Pennsylvania was one of sixteen states to pass voter ID laws since 2010 that impose new burdens on the right to vote, with fifteen of those states passing the laws mostly along party lines. A study from the Brennan Center found approximately 5 million people nationally do not have the state-issued IDs that the new laws require. Many of these laws echo a model Voter ID Act approved by the corporate and legislative members of the American Legislative Exchange Council (ALEC).

GOP Bankrolling Legal Case Reveals Stark Partisan Nature of Voter ID

Wisconsin also passed a restrictive voter ID law last year. Rep. Robin Vos (R), the chairman of ALEC in the state, spearheaded the effort to pass the bill, and it was signed in June by Governor Scott Walker, an ALEC alum. After a Wisconsin court struck down the law as an unconstitutional burden on the right to vote, Vos and another legislator sought to intervene in the appeal -- but when asked by the Milwaukee Journal-Sentinel who was funding their legal fees, they refused to disclose.

Vos, along with Rep.
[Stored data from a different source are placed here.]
/-- The most frequent value of a list, the lowest where several are. -/
def mostOf (l : List Nat) : Option Nat :=
  (l.eraseDups.foldl (fun (best : Option (Nat × Nat)) x =>
    let n := (l.filter (· == x)).length
    match best with
    | none => some (x, n)
    | some (y, m) => if m < n ∨ (m = n ∧ x < y) then some (x, n) else best) none).map Prod.fst

/-- The next member block, on no carrier of `used` (R278). -/
def State.pickBlock (s : State) (used : List Nat) (journal : Bool) : Option Nat :=
  let l := (s.eligible journal).filter fun a => !used.contains (mCp a)
  match mostOf (l.map mCp) with
  | none => none
  | some cp =>
    let l := l.filter fun a => mCp a == cp
    match mostOf (l.map mDie) with
    | none => none
    | some d => (l.filter fun a => mDie a == d).foldl (fun b a => match b with
      | none => some a
      | some x => some (min x a)) none

/-- Up to `n` blocks on distinct carriers. -/
def State.pickBlocks (s : State) (journal : Bool) : Nat → List Nat → List Nat
  | 0, acc => acc
  | n + 1, acc => match s.pickBlock (acc.map mCp) journal with
    | some a => s.pickBlocks journal n (acc ++ [a])
    | none => acc

/-- Take blocks out of the pools. -/
def State.takeBlocks (s : State) (l : List Nat) : State :=
  { s with ftl := { s.ftl with pools := s.ftl.pools.keep fun a _ => !l.contains a } }.updateFree

/-- A record of this side with the next LSN. -/
def State.nextRec (s : State) (txn : Nat) (fin : Bool) (body : LogBody) : LogRec :=
  { side := s.side, lsn := s.ftl.nextLsn, epoch := s.epoch, txn := txn, fin := fin, body := body }

/-- Put a record in the present log page. -/
def State.addRec (s : State) (r : LogRec) : State :=
  let since := if s.ftl.cur.isEmpty then s.ao.tb else s.ftl.curSince
  { s with ftl := { s.ftl with cur := s.ftl.cur ++ [r], curSince := since, nextLsn := s.ftl.nextLsn + 1 } }

/-- Bytes of the records of the present log page. -/
def State.curBytes (s : State) : Nat := s.ftl.cur.foldl (fun n r => n + r.size) 0

/-- Bytes of a log page that records may fill: a LINK record keeps its place (log entry 25). -/
def logRoom : Nat := 65536 - 64

/-- Program a log page at the same page of the three blocks of the triple (R293). -/
def State.sendLogPage (s : State) (n : Nat) (pg : LogPage) : State :=
  let bs := s.ftl.triple
  let data := pg.recs.flatMap fun r => r.bytes s.pageDomain
  ((List.range bs.length).zip bs).foldl (fun s ib =>
    let a := ib.2 + (n - s.ftl.tripleAt) * 2 ^ 22
    s.issue { cp := mCp ib.2, req := .program a true false (s.pageCws a 0 1 data), cls := 1, why := .log n ib.1,
              since := s.ao.tb }) s

/-- Close the present log page with a PAD record and program it (R293). The last page of a triple, or the next one after a member
of it failed, ends with a LINK record that names the next triple; without blocks for a triple the page waits. -/
def State.programLogPage (s : State) : State :=
  let first := s.ftl.triple.isEmpty
  let l := s.pickBlocks false 3 []
  let start := fun (s : State) (l : List Nat) (at_ : Nat) =>
    { s.takeBlocks l with ftl := { (s.takeBlocks l).ftl with triple := l, tripleAt := at_, tripleBad := false } }
  if s.ftl.cur.isEmpty ∨ (first ∧ l.length < 3) then s
  else
    let n := s.ftl.nextPage
    let s := if first then start s l n else s
    let l := if first then s.pickBlocks false 3 [] else l
    let pages := s.ftl.triple.foldl (fun m b => min m ((s.die (dieOf b)).pages / max 1 (s.die (dieOf b)).bpc)) 4096
    let last := decide (pages ≤ n - s.ftl.tripleAt + 1)
    let turn := (last || s.ftl.tripleBad) && decide (3 ≤ l.length)
    if last && !turn then s
    else
      let s := if turn then s.addRec (s.nextRec 0 true (.link l)) else s
      let left := 65536 - s.curBytes
      let s := if 32 ≤ left then s.addRec (s.nextRec 0 true (.pad (left - 32))) else s
      let pg : LogPage := { recs := s.ftl.cur, acks := [], fails := [] }
      let a := ((s.ftl.triple.head?).getD 0) + (n - s.ftl.tripleAt) * 2 ^ 22
      let s := { s with ftl := { s.ftl with logPages := s.ftl.logPages.insert n pg, cur := [], nextPage := n + 1,
                                            logIndex := s.ftl.logIndex ++ [((pg.recs.head?.map LogRec.lsn).getD 0, a)] } }
      let s := s.sendLogPage n pg
      if turn then
        let s := { s with ftl := { s.ftl with oldTriples := s.ftl.oldTriples ++ [(s.ftl.nextLsn - 1, s.ftl.triple)] } }
        start s l (n + 1)
      else s

/-- Append a record to the log: no record crosses a page (R293). -/
def State.logRec (s : State) (txn : Nat) (fin : Bool) (body : LogBody) : State :=
  let s := if logRoom < s.curBytes + (s.nextRec txn fin body).size then s.programLogPage else s
  s.addRec (s.nextRec txn fin body)

def State.log (s : State) (body : LogBody) : State := s.logRec 0 true body

/-- Items in records of at most `cap` bytes. -/
def splitItems (cap : Nat) : Nat → List Item → List Item → List (List Item)
  | _, [], acc => [acc]
  | used, i :: l, acc =>
    if cap < used + i.len ∧ ¬ acc.isEmpty then acc :: splitItems cap i.len l [i] else splitItems cap (used + i.len) l (acc ++ [i])

/-- Log a transaction (R296, R297): its number. -/
def State.logTxn (s : State) (jside : Option Nat) (shard jseq : Nat) (items : List Item) : State × Nat :=
  let n := s.ftl.nextTxn
  let s := { s with ftl := { s.ftl with nextTxn := n + 1 } }
  let sgen := s.arr.sgen.getD shard 0
  let parts := splitItems 65000 0 items []
  let k := parts.length
  (((List.range k).zip parts).foldl (fun s ip => s.logRec n (ip.1 + 1 == k) (.txn jside shard sgen jseq ip.2)) s, n)

/-! ## Spare capacity (R291) -/

/-- Blocks of the dies in use on the roster. -/
def State.rawBlocks (s : State) : Nat :=
  (s.med.dies.keep fun k d => d.used && !d.lost && s.inRoster (k / 1024)).vals.foldl (fun n d => n + d.blocks) 0

/-- Percent of the spare that remains: retired blocks consume it. -/
def State.spareLeft (s : State) : Nat :=
  let spare := s.rawBlocks * s.fld (dieM 0) Reg.FTL_LEVELS_SPARE_PCT / 100
  if spare = 0 then 100 else 100 * (spare - s.ftl.retired.length) / spare

/-- Read-only mode begins or ends: it is logged (R291). -/
def State.setReadOnly (s : State) (ro : Bool) : State :=
  if ro = s.arr.readOnly then s else ({ s with arr := { s.arr with readOnly := ro } }).log (.status ro s.spareLeft)

/-- Read-only mode begins when no spare remains (R291). -/
def State.checkSpare (s : State) : State := if s.spareLeft = 0 then s.setReadOnly true else s

/-- Read-only mode ends when an added carrier raises the spare above 0%, from 0% (R291); `before` remained without it. -/
def State.addSpare (s : State) (before : Nat) : State := if before = 0 ∧ s.spareLeft ≠ 0 then s.setReadOnly false else s

/-- A retired block leaves every pool; the record is logged. -/
def State.dropBlock (s : State) (b : Nat) : State :=
  let b := blockOf b
  if s.ftl.retired.contains b then s
  else
    let s := { s with ftl := { s.ftl with retired := s.ftl.retired ++ [b], pools := s.ftl.pools.erase b,
                                          erasing := s.ftl.erasing.filter (· != b), erased := s.ftl.erased.filter (· != b) } }
    s.log (.pool b none)

/-- Retire a block: it consumes spare (R291). -/
def State.retireBlock (s : State) (b : Nat) : State := (s.dropBlock b).checkSpare

/-- The head keeps its stores: it serves, with placement running, and writes no dump (R670). -/
def State.serving (s : State) : Bool := (s.pair.head == .twin || s.pair.head == .solo) && s.ao.dump.isNone && s.flag (dieM 0) Reg.FTL_CTRL_EN

/-! ## Segments (R275 to R279, R370 to R372) -/

/-- VX5 layout (R372). -/
def SegDesc.vx5 (d : SegDesc) : Bool := decide (0x70000000 ≤ d.segid % 2 ^ 31)

/-- Member that holds a column of a stripe: data 0 to D − 1, P at D, Q at D + 1 (R371, R372). -/
def SegDesc.memberOf (d : SegDesc) (k col : Nat) : Nat :=
  let w := d.width + 2
  if d.vx5 then col
  else
    let p := w - 1 - k % w
    if col = d.width then p else if col = d.width + 1 then (p + 1) % w else (p + 2 + col) % w

/-- Column that a member holds in a stripe. -/
def SegDesc.colOf (d : SegDesc) (k m : Nat) : Nat := ((List.range (d.width + 2)).find? fun c => d.memberOf k c == m).getD 0

/-- Address of a column page's codeword. -/
def SegDesc.cwAddr (d : SegDesc) (k col slot : Nat) : Nat :=
  match d.members[d.memberOf k col]? with
  | some m => maddr m.carrier m.die m.block k slot 0
  | none => 0

/-- Address of the byte at a position of a stripe's data (R261). -/
def SegDesc.dataAddr (d : SegDesc) (k pos : Nat) : Nat := d.cwAddr k (pos / 65536) (pos % 65536 / 4096) + pos / 16 % 65536

/-- The segment that a block is a member of. -/
def State.segOf (s : State) (a : Nat) : Option SegDesc :=
  s.ftl.segs.vals.find? fun d => d.state != .empty && d.members.any fun m => m.addr == blockOf a

/-- The stripe and the position in its data that a pack or page address names, where its fields agree (R261, R308). -/
def State.locate (s : State) (a : Nat) : Option (SegDesc × Nat × Nat) :=
  match s.segOf a with
  | none => none
  | some d => if d.dataAddr (mPage a) (mOff a * 16) = a then some (d, mPage a, mOff a * 16) else none

def State.setSeg (s : State) (d : SegDesc) : State := { s with ftl := { s.ftl with segs := s.ftl.segs.insert d.segid d } }

/-- Width of a new segment: a native reshape's target for all, a VX5 reshape's for its own destinations, else FTL_CTRL.WIDTH (R278,
R397, R404). -/
def State.newWidth (s : State) (source : Option Nat) : Nat :=
  max 4 (min 16 (match s.par.reshape with
    | some r => if r.vx5 && source.isNone then s.fld (dieM 0) Reg.FTL_CTRL_WIDTH else r.target
    | none => s.fld (dieM 0) Reg.FTL_CTRL_WIDTH))

/-- SEGID of the next segment: never in the VX5 range (R372). -/
def State.nextSegid (s : State) : Nat := s.side * 2 ^ 31 + s.ftl.nextSeg % 0x70000000

/-- Data segments that this side may hold open, and those it does (R279). -/
def State.openMax (s : State) : Nat := max 1 (min 8 (s.fld (dieM 0) Reg.FTL_CTRL_OPEN_MAX))
def State.openData (s : State) : Nat :=
  (s.ftl.opens.filter fun o => (s.ftl.segs.find? o.segid).any fun d => d.kind == 0).length

/-- Open a segment (R276, R278): its descriptor is logged. None where fewer than 6 carriers qualify, where
OPEN_MAX data segments are open, or, for a reshape, at free-space level 2 or more (R402). -/
def State.openSegment (s : State) (kind : Nat) (source : Option Nat) : Option (State × SegDesc) :=
  let l := s.pickBlocks false (s.newWidth source + 2) []
  if l.length < 6 ∨ (kind = 0 ∧ s.openMax ≤ s.openData) ∨ (source.isSome ∧ 2 ≤ s.ftl.level) then none
  else
    let dies := l.map fun a => s.die (dieOf a)
    let stripes := dies.foldl (fun n d => if n = 0 then d.pages else min n d.pages) 0
    let d : SegDesc := { segid := s.nextSegid, kind := kind, state := .opened, width := l.length - 2, slc := false, next := 0,
                         stripes := stripes, valid := 0, sealedAt := 0, relocAt := 0,
                         members := l.map fun a => { carrier := mCp a, die := mDie a, block := mBlock a } }
    let s := s.takeBlocks l
    let s := { s with ftl := { s.ftl with nextSeg := s.ftl.nextSeg + 1 } }
    let o : OpenSeg := { segid := d.segid, source := source, buf := [], packs := [], pages := [], since := s.ao.tb, unit := [] }
    let s := { (s.setSeg d) with ftl := { (s.setSeg d).ftl with opens := s.ftl.opens ++ [o] } }
    some (s.log (.segment d), d)

/-- Stripes of a program unit: pages per word line of its dies (R339). -/
def State.unitStripes (s : State) (d : SegDesc) : Nat :=
  match d.members.head? with
  | some m => if d.slc then 1 else max 1 (s.die (dieKey m.carrier m.die)).bpc
  | none => 1

/-- Key of a program unit in flight: segment and first stripe. -/
def progKey (seg k : Nat) : Nat := seg * 65536 + k

/-- Class of a program unit: the first of its packs' classes (R194); 1 for pages. -/
def State.unitClass (s : State) (packs : List Nat) : Nat :=
  match packs.filterMap fun i => (s.dst.packs.find? i).map Pack.cls with
  | [] => 1
  | c :: l => l.foldl min c

/-- Program the stripes of a unit that begins at stripe `k`: one PROGRAM for each member (R339, R371, R373). -/
def State.programUnit (s : State) (d : SegDesc) (k : Nat) (unit : List (Bytes × List Nat × List (Nat × DirEnt))) (pad : Nat) : State :=
  let all := unit.map fun u => (u.1, 0)
  let all := all ++ List.replicate pad ([], 2)
  let idx := List.range all.length
  let pr : Prog := { packs := unit.flatMap fun u => u.2.1, pages := unit.flatMap fun u => u.2.2, acks := [], failed := false }
  let s := { s with ftl := { s.ftl with progs := s.ftl.progs.insert (progKey d.segid k) pr } }
  let cls := s.unitClass pr.packs
  let cols := all.map fun u =>
    let data := (List.range d.width).map fun j => padTo 65536 ((u.1.drop (65536 * j)).take 65536)
    data ++ [parityP data, parityQ data]
  (List.range (d.width + 2)).foldl (fun s m =>
    let cws := (idx.zip (cols.zip all)).flatMap fun icu =>
      let c := d.colOf (k + icu.1) m
      s.pageCws (d.cwAddr (k + icu.1) c 0) d.segid icu.2.2.2 ((icu.2.1[c]?).getD [])
    match d.members[m]? with
    | some mb => s.issue { cp := mb.carrier, req := .program (d.cwAddr k (d.colOf k m) 0) d.slc false cws, cls := cls,
                           why := .unit d.segid k m, since := s.ao.tb }
    | none => s) s

/-- Seal a segment at its next stripe; the descriptor is logged (R276). -/
def State.sealSegment (s : State) (d : SegDesc) : State :=
  let d := { d with state := .sealed, sealedAt := s.ao.tb }
  let s := s.setSeg d
  { s with ftl := { s.ftl with opens := s.ftl.opens.filter fun o => o.segid != d.segid } }.log (.segment d)

/-- End the present stripe of an open segment: with `flush`, or when its program unit is full, the unit is programmed, padded
to its end where it is not full (R279, R339); a segment with no stripe left is sealed. -/
def State.endStripe (s : State) (o : OpenSeg) (flush : Bool) : State :=
  match s.ftl.segs.find? o.segid with
  | none => s
  | some d =>
    let unit := if o.buf.isEmpty && flush then o.unit else o.unit ++ [(o.buf, o.packs, o.pages)]
    let n := s.unitStripes d
    let put := fun (s : State) (o : OpenSeg) =>
      { s with ftl := { s.ftl with opens := s.ftl.opens.map fun x => if x.segid = o.segid then o else x } }
    let o' := { o with buf := [], packs := [], pages := [], since := s.ao.tb }
    if unit.isEmpty then s
    else if unit.length < n ∧ ¬ flush then put s { o' with unit := unit, since := o.since }
    else
      let pad := n - unit.length
      let d' := { d with next := d.next + n }
      let s := put (s.setSeg d') { o' with unit := [] }
      let s := s.programUnit d d.next unit pad
      if d'.stripes < d'.next + n then s.sealSegment d' else s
Bob Ziegelbauer (an independent who votes with Republicans), justified their intervention in the suit by alleging they were concerned that "voter fraud" would affect their reelection chances in November. This, despite the fact that in-depth investigations into election fraud in Wisconsin's 2004 and 2008 elections (where no voter ID law was in place) revealed that fraud occurs at a rate of less than one-thousandths of a percent, as CMD has reported. Only two individuals were charged statewide with committing the kind of in-person "voter fraud" that stricter identification requirements might prevent.

After Wisconsin's ethics board advised that accepting free legal services would run afoul of Wisconsin law -- Wisconsin ethics rules prohibit legislators from accepting anything of value that might influence their official judgment -- Vos and Ziegelbauer pulled their names from the case. But Vos still refused to say who had been funding the legal challenge.

On June 27, Republican National Committee (RNC) spokesman Ryan Mahoney confirmed that the RNC had been secretly bankrolling the effort to intervene in the case. The Republican Party's deep interest in seeing voter ID laws upheld is not surprising, given the communities affected by the new voter ID legislation.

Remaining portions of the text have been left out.